Ok, so I guess it technically is for me. But not for me to live in in the traditional sense. I bought this house for my future. It’s a duplex. (Which for those of you that don’t know, it has two separate, but connected units.) I have recently moved into the west unit, while I have a tenant in the east unit. My tenant pays over half off my mortgage. And when I move out? The new renter in my side will more than cover the rest of it.

If all goes to plan, I should have an income of a couple hundred bucks from this place. Of course, most of that will go into savings so I can make repairs when needed (yay homeownership) but once I have my number saved (which I have set at about $20,000) the rest will be put towards my next property.

“Ok, so you own more than one house. What’s the point in that?”

The point? The point is that I want reliable sources of income. From more than one place. My paycheck from my job is ONE source of income. If that job no longer pays me, I’m in a world of hurt. But if I have income from other sources, then I can at least stay afloat.

The main goal is to have enough income from properties (after the mortgage, maintenance, and repair costs) to live comfortably without a job.

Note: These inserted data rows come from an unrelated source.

/-- The rows rotated back. -/
def ishiftRows (l : List Nat) : List Nat := (List.range 16).map (fun i => l.getD ((i + 12 * (i % 4)) % 16) 0)

/-- Each column times a circulant matrix whose first row is given. -/
def mixCols (row l : List Nat) : List Nat :=
  (List.range 16).map (fun i => (List.range 4).foldl (fun a k =>
    Nat.xor a (gfMul (row.getD k 0) (l.getD (i / 4 * 4 + (i % 4 + k) % 4) 0))) 0)

/-- A 32-bit word with each byte substituted. -/
def subWord (w : Nat) : Nat :=
  ((subByte (w / 2 ^ 24 % 256) * 256 + subByte (w / 2 ^ 16 % 256)) * 256 + subByte (w / 2 ^ 8 % 256)) * 256 + subByte (w % 256)

/-- The round constants. -/
def rcon (i : Nat) : Nat := ([1, 2, 4, 8, 16, 32, 64, 128, 0x1B, 0x36] : List Nat).getD (i - 1) 0

/-- The key schedule continued, newest word first: `n` words more from index `i` on, for a key of `nk` words. -/
def expandKey (nk : Nat) : Nat → Nat → List Nat → List Nat
  | 0, _, l => l
  | n + 1, i, l =>
    let t := l.headD 0
    let u := if i % nk = 0 then Nat.xor (subWord (t % 2 ^ 24 * 256 + t / 2 ^ 24)) (rcon (i / nk) * 2 ^ 24)
      else if nk = 8 ∧ i % 8 = 4 then subWord t
      else t
    expandKey nk n (i + 1) (Nat.xor (l.getD (nk - 1) 0) u :: l)

/-- Four words make a round key. -/
def roundKeys : Nat → List Nat → List Nat
  | 0, _ => []
  | n + 1, l => (((l.getD 0 0 * 2 ^ 32 + l.getD 1 0) * 2 ^ 32 + l.getD 2 0) * 2 ^ 32 + l.getD 3 0) :: roundKeys n (l.drop 4)

/-- The round keys of a key of 16 or 32 bytes. -/
def aesKeys (key : List Byte) : List Nat :=
  let nk := key.length / 4
  let ws := (List.range nk).map (fun i => beAt key (4 * i) 4)
  roundKeys (nk + 7) (expandKey nk (4 * (nk + 7) - nk) nk ws.reverse).reverse

/-- The rounds of AES after the first key; the last one mixes no columns. -/
def aesRounds : List Nat → Nat → Nat
  | [], x => x
  | [k], x => Nat.xor k (aesBlock (shiftRows ((aesBytes x).map subByte)))
  | k :: ks, x => aesRounds ks (Nat.xor k (aesBlock (mixCols [2, 3, 1, 1] (shiftRows ((aesBytes x).map subByte)))))

/-- One block enciphered under round keys. -/
def aesWith (ks : List Nat) (x : Nat) : Nat := aesRounds (ks.drop 1) (Nat.xor (ks.headD 0) x)

/-- One block enciphered (12 R407). -/
def aesEnc (key : List Byte) (x : Nat) : Nat := aesWith (aesKeys key) x

/-- The inverse rounds, round keys last first. -/
def iaesRounds : List Nat → Nat → Nat
  | [], x => x
  | [k], x => Nat.xor k x
  | k :: ks, x =>
    let y := mixCols [14, 11, 13, 9] (aesBytes (Nat.xor k x))
    iaesRounds ks (aesBlock ((ishiftRows y).map isubByte))

/-- One block deciphered. -/
def aesDec (key : List Byte) (x : Nat) : Nat :=
  match (aesKeys key).reverse with
  | [] => x
  | k :: ks => iaesRounds ks (aesBlock ((ishiftRows (aesBytes (Nat.xor k x))).map isubByte))

/-! CMAC and the KDF (04 R145). -/

/-- A block doubled for a CMAC subkey. -/
def cmacDbl (x : Nat) : Nat := if x < 2 ^ 127 then 2 * x else Nat.xor (2 * x % 2 ^ 128) 0x87

/-- The blocks of a message chained; the last one takes a subkey, the second where it was filled up. -/
def cmacFold (ks : List Nat) (k1 k2 : Nat) : Nat → Nat → List Byte → Nat
  | 0, x, _ => x
  | n + 1, x, m =>
    if 16 < m.length then cmacFold ks k1 k2 n (aesWith ks (Nat.xor x (ofBE (m.take 16)))) (m.drop 16)
    else if m.length = 16 then aesWith ks (Nat.xor x (Nat.xor k1 (ofBE m)))
    else aesWith ks (Nat.xor x (Nat.xor k2 (ofBE (m ++ [0x80] ++ zeros (15 - m.length)))))

/-- AES-CMAC of a message. -/
def cmac (key m : List Byte) : Nat :=
  let ks := aesKeys key
  let k1 := cmacDbl (aesWith ks 0)
  cmacFold ks k1 (cmacDbl k1) (m.length / 16 + 1) 0 m

/-- The input of block `i` of the KDF: counter, label, separator, context and length in bits (04 Table 04-11; 12 R418). -/
def kdfInput (i : Nat) (label context : List Byte) (bits : Nat) : List Byte :=
  beB 4 i ++ label ++ [0] ++ context ++ beB 4 bits

/-- The counter-mode KDF with AES-CMAC: `bits` of output from blocks numbered from 1 (04 R145). -/
def kdf (key label context : List Byte) (bits : Nat) : List Byte :=
  ((List.range (ceilDiv bits 128)).map (fun i => beB 16 (cmac key (kdfInput (i + 1) label context bits)))).flatten

/-- The label "SC84-MK" (04 Table 04-11). -/
def labelMk : List Byte := [0x53, 0x43, 0x38, 0x34, 0x2D, 0x4D, 0x4B]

AKA financial independence! (You could also call this retirement, but I don’t plan to stop working. I’ll just do whatever I want to without the amount I’m paid being an issue.) The goal is many years away, and I’m not in any hurry to reach it because thankfully, I enjoy my job. I don’t intend to stop doing what I do anytime soon!

But it is a goal none the less, and a goal that I believe more people should have. Not buying properties per say, but creating multiple streams of income for themselves.

If you lost your job today, what would happen?

  • Would you have to frantically find a new job to pay the bills?
  • Could you hang out for a month or two before becoming desperate?
  • Would you be unaffected as you didn’t rely on the income anyways?

Whatever the case is for you, you should strive for “unaffected” (unless of course, you’re already there. Great! Please contact me and tell me how you did it, ok?!). 

There are endless ways to create multiple streams of income, but all of them take time.

You wont be able to create more income streams overnight. That’s why I’m starting now, and why you should too! It’s never to late to open an investment account and buy index funds or bonds, or to create a product that you can sell, or to buy a house that provides some extra cash after the necessities are paid. (Of course there are more options, but that could be a post all in itself!)

Basically what I’m saying is, don’t put all of your eggs in one basket.

If one thing fails, have other things that can support you. How can you take risks if you’re too afraid to fail? By creating multiple sources of income you reduce the fear of poverty, thus allowing the freedom to take more risks. Now, as a single person I don’t have a family relying on me. But if you have children that depend on you, multiple sources becomes even more important!

So do this for you, do this for your kids, do this for whomever you please. All I ask, is that you do it! And when you find a creative way to provide yourself another source of income (refinishing furniture perhaps?) let me know! I love to hear how creative people can be!